EXERCISE PROMPT: Reproduce word for word, from the entries below, the line with "Keeps q (State.mk", the line with "State × β →", and every line between them, and nothing more.

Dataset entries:

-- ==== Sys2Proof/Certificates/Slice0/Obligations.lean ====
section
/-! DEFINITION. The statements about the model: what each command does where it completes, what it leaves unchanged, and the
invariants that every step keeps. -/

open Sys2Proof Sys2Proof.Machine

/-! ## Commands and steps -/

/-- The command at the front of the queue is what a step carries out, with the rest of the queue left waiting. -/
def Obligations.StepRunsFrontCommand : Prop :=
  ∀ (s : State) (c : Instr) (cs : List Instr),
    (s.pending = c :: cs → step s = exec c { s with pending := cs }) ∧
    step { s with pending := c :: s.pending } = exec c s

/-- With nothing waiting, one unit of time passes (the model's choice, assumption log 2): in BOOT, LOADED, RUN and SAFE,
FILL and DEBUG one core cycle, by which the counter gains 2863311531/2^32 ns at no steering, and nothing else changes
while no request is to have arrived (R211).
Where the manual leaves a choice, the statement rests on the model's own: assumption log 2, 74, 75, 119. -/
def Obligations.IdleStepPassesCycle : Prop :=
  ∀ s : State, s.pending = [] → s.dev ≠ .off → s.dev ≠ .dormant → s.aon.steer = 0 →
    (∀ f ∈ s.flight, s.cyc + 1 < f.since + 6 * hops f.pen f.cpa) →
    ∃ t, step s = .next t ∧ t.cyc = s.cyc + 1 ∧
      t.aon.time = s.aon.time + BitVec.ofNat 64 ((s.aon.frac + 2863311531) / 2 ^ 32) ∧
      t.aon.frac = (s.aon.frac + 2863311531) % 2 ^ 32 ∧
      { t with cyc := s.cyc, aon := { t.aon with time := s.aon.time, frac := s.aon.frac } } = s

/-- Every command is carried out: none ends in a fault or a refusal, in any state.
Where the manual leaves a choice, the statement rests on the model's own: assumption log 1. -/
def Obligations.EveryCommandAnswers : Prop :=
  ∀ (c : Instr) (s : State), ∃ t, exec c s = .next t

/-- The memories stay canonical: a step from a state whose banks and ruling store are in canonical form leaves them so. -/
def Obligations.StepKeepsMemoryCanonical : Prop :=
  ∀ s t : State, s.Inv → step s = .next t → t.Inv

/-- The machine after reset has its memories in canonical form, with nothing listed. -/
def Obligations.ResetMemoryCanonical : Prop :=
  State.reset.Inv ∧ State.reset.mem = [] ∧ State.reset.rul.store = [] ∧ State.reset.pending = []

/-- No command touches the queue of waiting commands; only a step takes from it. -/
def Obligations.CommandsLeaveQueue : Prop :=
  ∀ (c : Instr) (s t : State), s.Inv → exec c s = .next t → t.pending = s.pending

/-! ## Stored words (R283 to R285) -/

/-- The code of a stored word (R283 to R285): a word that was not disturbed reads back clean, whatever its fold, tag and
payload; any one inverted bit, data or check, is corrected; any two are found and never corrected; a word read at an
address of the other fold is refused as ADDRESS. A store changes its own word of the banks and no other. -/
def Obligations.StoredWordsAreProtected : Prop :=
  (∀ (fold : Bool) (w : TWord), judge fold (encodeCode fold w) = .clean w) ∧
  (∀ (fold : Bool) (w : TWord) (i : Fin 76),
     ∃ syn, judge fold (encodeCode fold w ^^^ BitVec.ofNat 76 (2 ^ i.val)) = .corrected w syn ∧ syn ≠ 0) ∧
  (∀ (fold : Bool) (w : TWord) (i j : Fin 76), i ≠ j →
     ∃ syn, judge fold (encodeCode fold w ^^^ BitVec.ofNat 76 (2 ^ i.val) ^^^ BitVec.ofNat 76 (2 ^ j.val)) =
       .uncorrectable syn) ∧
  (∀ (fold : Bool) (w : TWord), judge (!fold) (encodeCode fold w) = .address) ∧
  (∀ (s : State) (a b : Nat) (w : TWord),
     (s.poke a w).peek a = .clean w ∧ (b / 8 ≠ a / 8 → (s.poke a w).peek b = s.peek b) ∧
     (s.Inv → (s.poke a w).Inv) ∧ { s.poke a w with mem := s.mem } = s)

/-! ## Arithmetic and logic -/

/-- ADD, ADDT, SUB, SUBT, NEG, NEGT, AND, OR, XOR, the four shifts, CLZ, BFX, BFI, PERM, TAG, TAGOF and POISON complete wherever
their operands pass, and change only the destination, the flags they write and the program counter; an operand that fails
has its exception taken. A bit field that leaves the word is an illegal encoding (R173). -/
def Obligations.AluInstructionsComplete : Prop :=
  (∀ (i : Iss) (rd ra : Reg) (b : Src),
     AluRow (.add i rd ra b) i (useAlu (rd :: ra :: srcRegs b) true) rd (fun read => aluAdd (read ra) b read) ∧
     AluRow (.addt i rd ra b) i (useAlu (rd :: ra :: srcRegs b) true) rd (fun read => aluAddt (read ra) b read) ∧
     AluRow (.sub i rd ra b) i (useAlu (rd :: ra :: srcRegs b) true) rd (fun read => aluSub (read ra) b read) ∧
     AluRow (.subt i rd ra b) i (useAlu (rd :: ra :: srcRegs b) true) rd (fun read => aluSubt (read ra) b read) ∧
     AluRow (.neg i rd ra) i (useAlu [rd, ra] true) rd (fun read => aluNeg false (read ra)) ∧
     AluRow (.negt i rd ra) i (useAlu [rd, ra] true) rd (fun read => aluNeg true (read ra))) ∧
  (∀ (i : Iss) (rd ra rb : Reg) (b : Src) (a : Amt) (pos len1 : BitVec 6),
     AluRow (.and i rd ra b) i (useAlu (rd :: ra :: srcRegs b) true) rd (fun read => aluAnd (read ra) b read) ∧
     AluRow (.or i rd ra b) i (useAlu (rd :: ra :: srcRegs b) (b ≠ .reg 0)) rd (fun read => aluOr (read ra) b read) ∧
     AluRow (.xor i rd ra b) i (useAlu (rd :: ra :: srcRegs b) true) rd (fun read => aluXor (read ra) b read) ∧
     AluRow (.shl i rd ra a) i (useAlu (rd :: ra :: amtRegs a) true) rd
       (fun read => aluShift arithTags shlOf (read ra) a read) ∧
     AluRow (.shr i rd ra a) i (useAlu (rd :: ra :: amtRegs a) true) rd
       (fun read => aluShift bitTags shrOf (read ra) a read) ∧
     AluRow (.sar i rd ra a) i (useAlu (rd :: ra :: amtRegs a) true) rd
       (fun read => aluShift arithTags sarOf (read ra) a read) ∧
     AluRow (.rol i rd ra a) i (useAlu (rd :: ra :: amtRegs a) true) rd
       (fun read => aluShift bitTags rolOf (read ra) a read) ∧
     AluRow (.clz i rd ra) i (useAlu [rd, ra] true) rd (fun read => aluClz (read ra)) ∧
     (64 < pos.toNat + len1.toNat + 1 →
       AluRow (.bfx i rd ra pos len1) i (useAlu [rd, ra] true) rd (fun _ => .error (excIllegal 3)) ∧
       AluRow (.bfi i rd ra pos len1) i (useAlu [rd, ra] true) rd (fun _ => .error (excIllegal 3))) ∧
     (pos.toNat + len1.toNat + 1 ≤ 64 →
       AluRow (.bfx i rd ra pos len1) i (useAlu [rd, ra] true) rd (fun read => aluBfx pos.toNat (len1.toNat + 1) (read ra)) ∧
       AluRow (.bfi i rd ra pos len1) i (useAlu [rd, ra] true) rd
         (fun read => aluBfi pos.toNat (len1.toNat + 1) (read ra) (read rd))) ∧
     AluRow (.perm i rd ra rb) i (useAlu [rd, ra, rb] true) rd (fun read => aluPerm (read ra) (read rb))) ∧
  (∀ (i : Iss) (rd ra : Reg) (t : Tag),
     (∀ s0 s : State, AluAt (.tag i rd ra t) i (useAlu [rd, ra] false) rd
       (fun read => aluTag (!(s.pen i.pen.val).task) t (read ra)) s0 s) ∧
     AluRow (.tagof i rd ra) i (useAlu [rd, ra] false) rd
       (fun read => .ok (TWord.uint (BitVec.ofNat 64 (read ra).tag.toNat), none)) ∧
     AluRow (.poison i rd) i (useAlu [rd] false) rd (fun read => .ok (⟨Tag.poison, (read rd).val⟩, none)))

* * *

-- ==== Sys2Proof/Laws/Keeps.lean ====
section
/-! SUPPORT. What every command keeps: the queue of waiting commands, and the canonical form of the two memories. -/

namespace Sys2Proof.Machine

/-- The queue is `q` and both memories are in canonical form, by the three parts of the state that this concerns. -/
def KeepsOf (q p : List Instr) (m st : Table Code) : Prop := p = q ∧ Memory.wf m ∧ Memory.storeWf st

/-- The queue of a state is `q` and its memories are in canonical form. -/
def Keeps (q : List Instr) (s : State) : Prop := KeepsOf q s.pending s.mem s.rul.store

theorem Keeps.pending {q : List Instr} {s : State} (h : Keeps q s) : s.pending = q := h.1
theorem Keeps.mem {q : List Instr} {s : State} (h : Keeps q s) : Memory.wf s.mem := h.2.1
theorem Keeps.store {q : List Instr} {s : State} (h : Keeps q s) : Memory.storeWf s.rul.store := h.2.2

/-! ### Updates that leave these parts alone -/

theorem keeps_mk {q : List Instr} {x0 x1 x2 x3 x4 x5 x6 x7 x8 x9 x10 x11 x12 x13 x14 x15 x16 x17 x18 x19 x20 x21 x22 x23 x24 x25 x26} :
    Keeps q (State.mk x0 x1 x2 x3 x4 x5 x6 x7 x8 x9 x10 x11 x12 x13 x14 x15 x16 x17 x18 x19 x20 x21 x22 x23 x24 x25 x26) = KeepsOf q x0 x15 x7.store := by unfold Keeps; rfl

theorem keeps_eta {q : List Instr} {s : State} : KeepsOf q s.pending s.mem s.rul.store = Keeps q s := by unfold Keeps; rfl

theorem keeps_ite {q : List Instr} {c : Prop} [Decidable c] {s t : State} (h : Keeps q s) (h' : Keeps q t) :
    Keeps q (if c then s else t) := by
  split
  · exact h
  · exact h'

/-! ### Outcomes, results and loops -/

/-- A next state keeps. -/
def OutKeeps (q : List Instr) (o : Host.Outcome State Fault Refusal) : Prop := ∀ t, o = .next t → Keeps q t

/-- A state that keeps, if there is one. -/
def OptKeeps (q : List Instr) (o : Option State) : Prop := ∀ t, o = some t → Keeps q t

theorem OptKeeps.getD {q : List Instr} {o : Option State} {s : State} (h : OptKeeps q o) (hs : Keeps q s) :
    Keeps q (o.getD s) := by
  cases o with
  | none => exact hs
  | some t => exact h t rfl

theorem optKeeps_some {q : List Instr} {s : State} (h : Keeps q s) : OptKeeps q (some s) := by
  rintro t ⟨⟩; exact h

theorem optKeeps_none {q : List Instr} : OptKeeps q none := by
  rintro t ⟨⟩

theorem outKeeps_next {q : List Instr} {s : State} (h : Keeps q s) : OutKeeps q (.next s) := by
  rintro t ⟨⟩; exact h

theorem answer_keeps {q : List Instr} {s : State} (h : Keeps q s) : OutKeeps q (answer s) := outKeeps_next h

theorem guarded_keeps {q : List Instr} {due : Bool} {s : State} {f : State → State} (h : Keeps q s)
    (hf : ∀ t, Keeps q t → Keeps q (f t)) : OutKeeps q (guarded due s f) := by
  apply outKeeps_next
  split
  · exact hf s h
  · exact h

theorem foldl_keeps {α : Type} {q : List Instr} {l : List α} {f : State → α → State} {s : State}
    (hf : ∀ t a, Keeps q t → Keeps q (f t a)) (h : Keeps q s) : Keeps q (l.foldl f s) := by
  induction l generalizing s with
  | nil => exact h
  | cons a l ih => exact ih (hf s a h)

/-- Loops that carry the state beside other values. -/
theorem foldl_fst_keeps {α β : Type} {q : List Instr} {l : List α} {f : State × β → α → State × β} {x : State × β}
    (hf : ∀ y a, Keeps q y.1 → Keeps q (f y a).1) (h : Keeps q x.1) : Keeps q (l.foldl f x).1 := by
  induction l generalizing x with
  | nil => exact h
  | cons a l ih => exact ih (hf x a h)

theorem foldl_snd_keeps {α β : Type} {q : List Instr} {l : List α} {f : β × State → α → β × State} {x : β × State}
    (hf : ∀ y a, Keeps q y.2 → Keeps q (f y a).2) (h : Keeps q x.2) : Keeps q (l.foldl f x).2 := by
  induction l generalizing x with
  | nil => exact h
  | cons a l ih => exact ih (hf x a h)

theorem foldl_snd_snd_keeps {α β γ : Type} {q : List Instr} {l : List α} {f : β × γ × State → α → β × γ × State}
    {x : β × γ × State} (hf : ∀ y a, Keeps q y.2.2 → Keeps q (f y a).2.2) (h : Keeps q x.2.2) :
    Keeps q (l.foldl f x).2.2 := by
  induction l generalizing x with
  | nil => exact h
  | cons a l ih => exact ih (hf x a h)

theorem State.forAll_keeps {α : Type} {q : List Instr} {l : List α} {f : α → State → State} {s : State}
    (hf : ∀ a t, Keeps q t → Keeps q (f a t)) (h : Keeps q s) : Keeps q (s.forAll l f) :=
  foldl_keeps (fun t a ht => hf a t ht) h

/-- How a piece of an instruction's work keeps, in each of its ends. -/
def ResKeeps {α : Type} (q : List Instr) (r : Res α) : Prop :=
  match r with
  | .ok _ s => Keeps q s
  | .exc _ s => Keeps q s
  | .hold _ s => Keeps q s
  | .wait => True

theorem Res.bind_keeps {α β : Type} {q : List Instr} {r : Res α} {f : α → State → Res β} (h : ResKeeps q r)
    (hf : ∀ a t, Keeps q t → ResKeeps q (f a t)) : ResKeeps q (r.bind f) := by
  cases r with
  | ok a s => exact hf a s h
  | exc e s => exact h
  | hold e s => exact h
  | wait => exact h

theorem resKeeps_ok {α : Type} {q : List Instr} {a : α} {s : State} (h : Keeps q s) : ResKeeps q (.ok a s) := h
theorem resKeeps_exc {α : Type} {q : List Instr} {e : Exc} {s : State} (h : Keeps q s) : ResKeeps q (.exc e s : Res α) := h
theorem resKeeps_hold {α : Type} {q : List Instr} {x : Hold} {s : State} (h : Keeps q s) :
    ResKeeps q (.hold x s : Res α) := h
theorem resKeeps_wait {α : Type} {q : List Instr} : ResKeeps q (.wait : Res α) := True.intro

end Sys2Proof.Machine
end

---

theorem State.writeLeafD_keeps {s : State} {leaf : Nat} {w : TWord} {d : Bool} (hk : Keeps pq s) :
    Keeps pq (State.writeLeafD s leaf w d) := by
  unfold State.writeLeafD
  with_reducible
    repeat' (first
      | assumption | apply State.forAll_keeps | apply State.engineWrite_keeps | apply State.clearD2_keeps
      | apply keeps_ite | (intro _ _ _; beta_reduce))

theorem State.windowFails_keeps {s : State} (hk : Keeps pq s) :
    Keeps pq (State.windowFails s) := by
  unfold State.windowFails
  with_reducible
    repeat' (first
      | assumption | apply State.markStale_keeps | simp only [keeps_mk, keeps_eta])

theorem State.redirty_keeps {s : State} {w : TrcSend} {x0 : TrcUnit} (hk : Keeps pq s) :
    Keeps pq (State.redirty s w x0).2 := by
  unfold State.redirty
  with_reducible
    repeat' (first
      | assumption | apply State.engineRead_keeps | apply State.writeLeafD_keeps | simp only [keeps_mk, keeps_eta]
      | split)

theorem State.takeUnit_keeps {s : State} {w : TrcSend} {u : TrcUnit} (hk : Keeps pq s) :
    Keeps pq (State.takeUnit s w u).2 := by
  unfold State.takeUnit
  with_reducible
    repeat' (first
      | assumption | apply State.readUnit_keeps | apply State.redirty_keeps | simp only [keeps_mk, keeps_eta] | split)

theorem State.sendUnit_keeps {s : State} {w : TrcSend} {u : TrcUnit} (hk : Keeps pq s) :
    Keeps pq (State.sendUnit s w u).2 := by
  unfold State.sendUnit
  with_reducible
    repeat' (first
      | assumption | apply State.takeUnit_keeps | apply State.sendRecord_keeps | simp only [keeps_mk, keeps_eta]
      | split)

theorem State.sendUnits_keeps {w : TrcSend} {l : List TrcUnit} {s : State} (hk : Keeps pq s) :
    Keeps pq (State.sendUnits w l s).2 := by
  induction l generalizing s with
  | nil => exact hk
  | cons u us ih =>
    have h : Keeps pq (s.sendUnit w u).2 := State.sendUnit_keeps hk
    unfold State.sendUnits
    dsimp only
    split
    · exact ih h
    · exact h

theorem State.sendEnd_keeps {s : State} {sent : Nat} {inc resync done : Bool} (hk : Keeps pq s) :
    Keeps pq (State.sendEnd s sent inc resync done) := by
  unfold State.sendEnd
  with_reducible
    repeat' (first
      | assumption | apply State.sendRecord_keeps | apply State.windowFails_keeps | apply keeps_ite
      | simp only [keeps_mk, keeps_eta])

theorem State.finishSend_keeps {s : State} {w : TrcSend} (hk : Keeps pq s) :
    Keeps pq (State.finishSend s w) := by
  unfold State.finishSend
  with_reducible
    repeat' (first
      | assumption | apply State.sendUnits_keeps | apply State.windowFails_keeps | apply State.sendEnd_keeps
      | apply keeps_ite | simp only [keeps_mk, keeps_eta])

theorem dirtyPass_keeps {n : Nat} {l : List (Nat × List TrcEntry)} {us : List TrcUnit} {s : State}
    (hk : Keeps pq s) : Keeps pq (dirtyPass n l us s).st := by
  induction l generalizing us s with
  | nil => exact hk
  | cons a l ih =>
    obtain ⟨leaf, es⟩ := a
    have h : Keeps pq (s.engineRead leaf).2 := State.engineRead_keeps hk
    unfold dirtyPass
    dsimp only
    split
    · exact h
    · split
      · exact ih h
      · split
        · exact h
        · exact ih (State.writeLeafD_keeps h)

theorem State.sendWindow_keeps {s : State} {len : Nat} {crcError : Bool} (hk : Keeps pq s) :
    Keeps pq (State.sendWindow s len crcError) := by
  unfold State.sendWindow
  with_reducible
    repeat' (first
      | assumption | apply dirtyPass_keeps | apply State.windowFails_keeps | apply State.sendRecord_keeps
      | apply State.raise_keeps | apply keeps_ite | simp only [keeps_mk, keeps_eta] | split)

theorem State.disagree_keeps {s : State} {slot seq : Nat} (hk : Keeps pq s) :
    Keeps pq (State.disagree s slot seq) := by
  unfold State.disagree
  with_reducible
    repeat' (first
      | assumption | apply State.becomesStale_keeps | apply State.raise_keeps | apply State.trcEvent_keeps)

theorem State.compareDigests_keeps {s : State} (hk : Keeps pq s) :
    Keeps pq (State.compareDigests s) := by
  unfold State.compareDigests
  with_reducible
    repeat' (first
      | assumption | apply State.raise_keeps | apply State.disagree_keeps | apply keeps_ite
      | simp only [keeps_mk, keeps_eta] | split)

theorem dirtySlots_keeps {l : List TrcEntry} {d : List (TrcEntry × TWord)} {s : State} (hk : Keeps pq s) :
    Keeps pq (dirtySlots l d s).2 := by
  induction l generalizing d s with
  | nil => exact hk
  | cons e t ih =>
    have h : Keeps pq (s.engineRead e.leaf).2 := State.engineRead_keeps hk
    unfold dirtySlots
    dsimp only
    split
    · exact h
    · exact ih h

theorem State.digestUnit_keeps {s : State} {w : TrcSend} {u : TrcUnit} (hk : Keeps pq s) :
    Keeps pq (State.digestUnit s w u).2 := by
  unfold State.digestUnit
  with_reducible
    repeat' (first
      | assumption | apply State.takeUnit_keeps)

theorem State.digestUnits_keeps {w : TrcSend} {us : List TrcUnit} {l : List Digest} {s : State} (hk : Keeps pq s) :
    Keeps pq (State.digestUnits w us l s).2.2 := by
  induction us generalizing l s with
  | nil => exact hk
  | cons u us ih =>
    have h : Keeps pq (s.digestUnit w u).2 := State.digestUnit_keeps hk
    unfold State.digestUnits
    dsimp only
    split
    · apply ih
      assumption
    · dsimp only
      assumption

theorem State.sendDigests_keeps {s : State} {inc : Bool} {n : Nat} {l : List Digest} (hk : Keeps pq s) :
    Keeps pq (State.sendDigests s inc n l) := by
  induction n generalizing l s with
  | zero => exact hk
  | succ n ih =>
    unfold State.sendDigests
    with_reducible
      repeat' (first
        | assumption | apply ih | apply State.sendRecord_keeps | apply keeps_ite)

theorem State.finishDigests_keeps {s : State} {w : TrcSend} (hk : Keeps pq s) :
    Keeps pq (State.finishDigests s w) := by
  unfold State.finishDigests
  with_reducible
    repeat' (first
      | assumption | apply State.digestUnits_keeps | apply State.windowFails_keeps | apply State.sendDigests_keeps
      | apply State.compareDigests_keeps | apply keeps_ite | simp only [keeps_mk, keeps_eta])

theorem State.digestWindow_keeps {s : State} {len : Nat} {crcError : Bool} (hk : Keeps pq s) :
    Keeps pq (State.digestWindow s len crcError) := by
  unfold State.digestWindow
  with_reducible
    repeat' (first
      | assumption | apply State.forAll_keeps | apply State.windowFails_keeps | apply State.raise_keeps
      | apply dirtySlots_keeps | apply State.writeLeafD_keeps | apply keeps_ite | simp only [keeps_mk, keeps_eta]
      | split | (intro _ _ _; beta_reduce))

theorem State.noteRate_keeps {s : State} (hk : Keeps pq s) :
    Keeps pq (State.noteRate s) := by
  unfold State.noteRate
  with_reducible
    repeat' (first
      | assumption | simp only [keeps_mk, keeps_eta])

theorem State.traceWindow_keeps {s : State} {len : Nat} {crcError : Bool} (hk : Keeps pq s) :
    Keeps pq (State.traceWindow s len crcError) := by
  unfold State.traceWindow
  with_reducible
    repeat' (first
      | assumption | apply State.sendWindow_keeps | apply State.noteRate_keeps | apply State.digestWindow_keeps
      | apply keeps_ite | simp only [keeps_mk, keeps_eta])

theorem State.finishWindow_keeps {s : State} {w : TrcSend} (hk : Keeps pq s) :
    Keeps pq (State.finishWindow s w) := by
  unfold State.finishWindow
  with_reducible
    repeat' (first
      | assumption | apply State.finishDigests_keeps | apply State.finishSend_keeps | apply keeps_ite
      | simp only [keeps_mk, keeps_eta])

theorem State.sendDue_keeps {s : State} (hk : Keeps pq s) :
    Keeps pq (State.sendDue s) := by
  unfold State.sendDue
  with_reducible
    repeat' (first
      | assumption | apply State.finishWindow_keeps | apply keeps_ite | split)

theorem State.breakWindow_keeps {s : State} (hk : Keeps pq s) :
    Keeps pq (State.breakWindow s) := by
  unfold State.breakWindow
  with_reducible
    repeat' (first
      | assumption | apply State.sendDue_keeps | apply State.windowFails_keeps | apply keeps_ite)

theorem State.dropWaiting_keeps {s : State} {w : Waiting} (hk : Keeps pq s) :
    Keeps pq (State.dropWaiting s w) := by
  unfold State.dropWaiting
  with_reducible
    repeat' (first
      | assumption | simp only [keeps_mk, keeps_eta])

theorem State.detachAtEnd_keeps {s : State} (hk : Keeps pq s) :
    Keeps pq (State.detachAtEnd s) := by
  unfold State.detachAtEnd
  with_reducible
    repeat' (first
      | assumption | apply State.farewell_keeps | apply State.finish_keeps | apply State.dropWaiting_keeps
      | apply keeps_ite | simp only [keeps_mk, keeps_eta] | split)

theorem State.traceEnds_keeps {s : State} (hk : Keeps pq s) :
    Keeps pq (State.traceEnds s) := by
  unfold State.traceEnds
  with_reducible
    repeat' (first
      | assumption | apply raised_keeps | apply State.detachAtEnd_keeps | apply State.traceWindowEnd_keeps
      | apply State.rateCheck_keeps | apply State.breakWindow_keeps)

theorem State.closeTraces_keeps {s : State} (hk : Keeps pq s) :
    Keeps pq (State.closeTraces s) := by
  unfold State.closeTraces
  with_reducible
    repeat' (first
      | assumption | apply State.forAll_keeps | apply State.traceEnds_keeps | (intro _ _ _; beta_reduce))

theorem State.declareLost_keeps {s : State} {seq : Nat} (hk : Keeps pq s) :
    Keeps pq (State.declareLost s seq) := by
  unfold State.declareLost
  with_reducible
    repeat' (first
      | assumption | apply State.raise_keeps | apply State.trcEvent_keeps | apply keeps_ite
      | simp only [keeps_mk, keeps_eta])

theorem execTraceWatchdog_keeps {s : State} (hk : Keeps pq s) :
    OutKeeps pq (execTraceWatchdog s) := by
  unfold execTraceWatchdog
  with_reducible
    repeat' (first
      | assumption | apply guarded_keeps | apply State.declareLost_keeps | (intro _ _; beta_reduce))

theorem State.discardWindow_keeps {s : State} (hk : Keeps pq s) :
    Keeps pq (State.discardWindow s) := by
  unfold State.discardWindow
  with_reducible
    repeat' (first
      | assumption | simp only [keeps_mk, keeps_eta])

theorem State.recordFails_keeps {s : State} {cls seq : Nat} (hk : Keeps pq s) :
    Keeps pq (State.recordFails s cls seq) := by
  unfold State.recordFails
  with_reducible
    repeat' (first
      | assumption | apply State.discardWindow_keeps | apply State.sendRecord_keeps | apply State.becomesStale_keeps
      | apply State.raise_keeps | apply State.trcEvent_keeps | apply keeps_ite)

SOLUTION BELOW:
    Keeps q (State.mk x0 x1 x2 x3 x4 x5 x6 x7 x8 x9 x10 x11 x12 x13 x14 x15 x16 x17 x18 x19 x20 x21 x22 x23 x24 x25 x26) = KeepsOf q x0 x15 x7.store := by unfold Keeps; rfl

theorem keeps_eta {q : List Instr} {s : State} : KeepsOf q s.pending s.mem s.rul.store = Keeps q s := by unfold Keeps; rfl

theorem keeps_ite {q : List Instr} {c : Prop} [Decidable c] {s t : State} (h : Keeps q s) (h' : Keeps q t) :
    Keeps q (if c then s else t) := by
  split
  · exact h
  · exact h'

/-! ### Outcomes, results and loops -/

/-- A next state keeps. -/
def OutKeeps (q : List Instr) (o : Host.Outcome State Fault Refusal) : Prop := ∀ t, o = .next t → Keeps q t

/-- A state that keeps, if there is one. -/
def OptKeeps (q : List Instr) (o : Option State) : Prop := ∀ t, o = some t → Keeps q t

theorem OptKeeps.getD {q : List Instr} {o : Option State} {s : State} (h : OptKeeps q o) (hs : Keeps q s) :
    Keeps q (o.getD s) := by
  cases o with
  | none => exact hs
  | some t => exact h t rfl

theorem optKeeps_some {q : List Instr} {s : State} (h : Keeps q s) : OptKeeps q (some s) := by
  rintro t ⟨⟩; exact h

theorem optKeeps_none {q : List Instr} : OptKeeps q none := by
  rintro t ⟨⟩

theorem outKeeps_next {q : List Instr} {s : State} (h : Keeps q s) : OutKeeps q (.next s) := by
  rintro t ⟨⟩; exact h

theorem answer_keeps {q : List Instr} {s : State} (h : Keeps q s) : OutKeeps q (answer s) := outKeeps_next h

theorem guarded_keeps {q : List Instr} {due : Bool} {s : State} {f : State → State} (h : Keeps q s)
    (hf : ∀ t, Keeps q t → Keeps q (f t)) : OutKeeps q (guarded due s f) := by
  apply outKeeps_next
  split
  · exact hf s h
  · exact h

theorem foldl_keeps {α : Type} {q : List Instr} {l : List α} {f : State → α → State} {s : State}
    (hf : ∀ t a, Keeps q t → Keeps q (f t a)) (h : Keeps q s) : Keeps q (l.foldl f s) := by
  induction l generalizing s with
  | nil => exact h
  | cons a l ih => exact ih (hf s a h)

/-- Loops that carry the state beside other values. -/
theorem foldl_fst_keeps {α β : Type} {q : List Instr} {l : List α} {f : State × β → α → State × β} {x : State × β}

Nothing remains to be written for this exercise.